Меня так подкосило это небольшое расследование, что я еле доползла до кухни. Сначала я ничего не поняла, только тупо стояла и пыталась определить, что за странное существо копошится между столом и раковиной, страшно сопя и подвывая. А когда догадалась, полила на них из графина.
Артур и Коля расцепились и сели, тяжело дыша и расставив ноги. Махровый халат на Артуре размотался, семейные трусы Коли сильно пострадали в области ширинки, я вынуждена сравнивать, так сказать, в натуре, половые органы разномастных самцов — блондина и брюнета.
— Мальчики, прекратите драться, мойте руки и садитесь за стол.
— Он!.. — захлебывается Коля, — он сказал, ты не представляешь!.. Он сказал, что ребенок…
— Можете объяснить, что здесь вообще происходит? — жалобно интересуется Артур, пытаясь закрыться полами халата. — Кто этот мальчик? Почему он все время на меня нападает?!
— Он сказал, что Емеля его сын! Нет, ты только послушай, что говорит этот индюк!
— Нет, — встав с пола, Артур, покачиваясь, машет рукой из стороны в сторону перед лицом сидящего Коли. — Моего сына не могут звать Емелей, мы так не договаривались!

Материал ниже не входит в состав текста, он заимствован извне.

-- ==== Sys2Proof/Decode.lean ====
section
/-! DEFINITION. Bytes to instructions and back (spec file 30_encoding.md). The decoder is rule R98's
ordered list of (mask, match) rows and rule R99's secondary table; every byte has a row, so only a
sequence that ends too early is rejected, by name. The encoder is written from the pattern strings. -/

namespace Sys2Proof

/-! ## Codes of the operand fields (rules R92 to R96) -/

/-- Rule R92: 0 = B, 1 = C, 2 = D, 3 = E, 4 = H, 5 = L, 6 = `(HL)`, 7 = A. -/
def Slot.ofCode (k : BitVec 3) : Slot :=
  match k.getLsbD 2, k.getLsbD 1, k.getLsbD 0 with
  | false, false, false => .reg .b
  | false, false, true  => .reg .c
  | false, true,  false => .reg .d
  | false, true,  true  => .reg .e
  | true,  false, false => .reg .h
  | true,  false, true  => .reg .l
  | true,  true,  false => .hl
  | true,  true,  true  => .reg .a

/-- Rule R92. -/
def Reg8.code (r : Reg8) : BitVec 3 :=
  match r with
  | .b => 0#3
  | .c => 1#3
  | .d => 2#3
  | .e => 3#3
  | .h => 4#3
  | .l => 5#3
  | .a => 7#3

/-- Rule R93, table rp. -/
def Pair.ofCode (k : BitVec 2) : Pair :=
  match k.getLsbD 1, k.getLsbD 0 with
  | false, false => .bc
  | false, true  => .de
  | true,  false => .hl
  | true,  true  => .sp

/-- Rule R93, table rp. -/
def Pair.code (p : Pair) : BitVec 2 :=
  match p with
  | .bc => 0#2
  | .de => 1#2
  | .hl => 2#2
  | .sp => 3#2

/-- Rule R93, table rp2. -/
def StackPair.ofCode (k : BitVec 2) : StackPair :=
  match k.getLsbD 1, k.getLsbD 0 with
  | false, false => .bc
  | false, true  => .de
  | true,  false => .hl
  | true,  true  => .af

/-- Rule R93, table rp2. -/
def StackPair.code (q : StackPair) : BitVec 2 :=
  match q with
  | .bc => 0#2
  | .de => 1#2
  | .hl => 2#2
  | .af => 3#2

/-- Rule R94: 0 = NZ, 1 = Z, 2 = NC, 3 = C. -/
def Cond.ofCode (k : BitVec 2) : Cond :=
  match k.getLsbD 1, k.getLsbD 0 with
  | false, false => .nz
  | false, true  => .z
  | true,  false => .nc
  | true,  true  => .c

/-- Rule R94. -/
def Cond.code (cc : Cond) : BitVec 2 :=
  match cc with
  | .nz => 0#2
  | .z  => 1#2
  | .nc => 2#2
  | .c  => 3#2

/-! ## Fields of an opcode byte (rule R91) -/

/-- `y = op[5:3]`. -/
def fieldY (op : Byte) : BitVec 3 := op.extractLsb' 3 3

/-- `z = op[2:0]`. -/
def fieldZ (op : Byte) : BitVec 3 := op.extractLsb' 0 3

/-- `p = op[5:4]`. -/
def fieldP (op : Byte) : BitVec 2 := op.extractLsb' 4 2

/-- The condition code, at `op[4:3]`. -/
def fieldC (op : Byte) : BitVec 2 := op.extractLsb' 3 2

/-! ## Level 2: the secondary table (rules R96, R99) -/

/-- The operation a secondary opcode names by its x and y (rule R96). -/
inductive CbOp where
  | rlc | rrc | rl | rr | sla | sra | swap | srl
  | bit (b : BitVec 3)
  | res (b : BitVec 3)
  | set (b : BitVec 3)
deriving DecidableEq, Repr

/-- Rule R96, block `x = 0`: 0 = RLC, 1 = RRC, 2 = RL, 3 = RR, 4 = SLA, 5 = SRA, 6 = SWAP,
7 = SRL. -/
def CbOp.shiftOfCode (y : BitVec 3) : CbOp :=
  match y.getLsbD 2, y.getLsbD 1, y.getLsbD 0 with
  | false, false, false => .rlc
  | false, false, true  => .rrc
  | false, true,  false => .rl
  | false, true,  true  => .rr
  | true,  false, false => .sla
  | true,  false, true  => .sra
  | true,  true,  false => .swap
  | true,  true,  true  => .srl

/-- Rule R96: x = 0 a rotate or shift, 1 BIT, 2 RES, 3 SET. -/
def CbOp.ofByte (op2 : Byte) : CbOp :=
  match op2.getLsbD 7, op2.getLsbD 6 with
  | false, false => .shiftOfCode (fieldY op2)
  | false, true  => .bit (fieldY op2)
  | true,  false => .res (fieldY op2)
  | true,  true  => .set (fieldY op2)

/-- Rule R99: the instruction of an operation and a location; `(HL)` forms are rows of their own. -/
def CbOp.toInstr (o : CbOp) (x : Slot) : Instr :=
  match o, x with
  | .rlc,   .reg r => .rlcR r
  | .rlc,   .hl    => .rlcHL
  | .rrc,   .reg r => .rrcR r
  | .rrc,   .hl    => .rrcHL
  | .rl,    .reg r => .rlR r
  | .rl,    .hl    => .rlHL
  | .rr,    .reg r => .rrR r
  | .rr,    .hl    => .rrHL
  | .sla,   .reg r => .slaR r
  | .sla,   .hl    => .slaHL
  | .sra,   .reg r => .sraR r
  | .sra,   .hl    => .sraHL
  | .swap,  .reg r => .swapR r
  | .swap,  .hl    => .swapHL
  | .srl,   .reg r => .srlR r
  | .srl,   .hl    => .srlHL
  | .bit b, .reg r => .bitR b r
  | .bit b, .hl    => .bitHL b
  | .res b, .reg r => .resR b r
  | .res b, .hl    => .resHL b
  | .set b, .reg r => .setR b r
  | .set b, .hl    => .setHL b

/-- Rule R99: the instruction of the secondary opcode `op2`. All 256 values have one. -/
def decodeSecondary (op2 : Byte) : Instr :=
  (CbOp.ofByte op2).toInstr (Slot.ofCode (fieldZ op2))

— А я говорю, что сына Ляли зовут Емельян!
— А моего сына зовут Богдан!
— Емельян Антонович Сидоркин!
— Богдан Артурович Бехтев!
— Тихо! — стучу я по столу ладонью. — Садитесь, сейчас разберемся. Я все поняла. Пока вы тут валялись, обнявшись, я выяснила, что тенору Сидоркину утром того самого злополучного дня звонили из лаборатории института гематологии.
— Извините, конечно, — не выдерживает Артур, — но кто такой вообще этот Сидоркин и почему мы все время о нем говорим?
— Сидоркин — это я! — заявил Коля.
— Сидоркин — это муж женщины, которую вы знали как Лену, Коля — как Лялю, а на самом деле ее звали Мадлена Сидоркина.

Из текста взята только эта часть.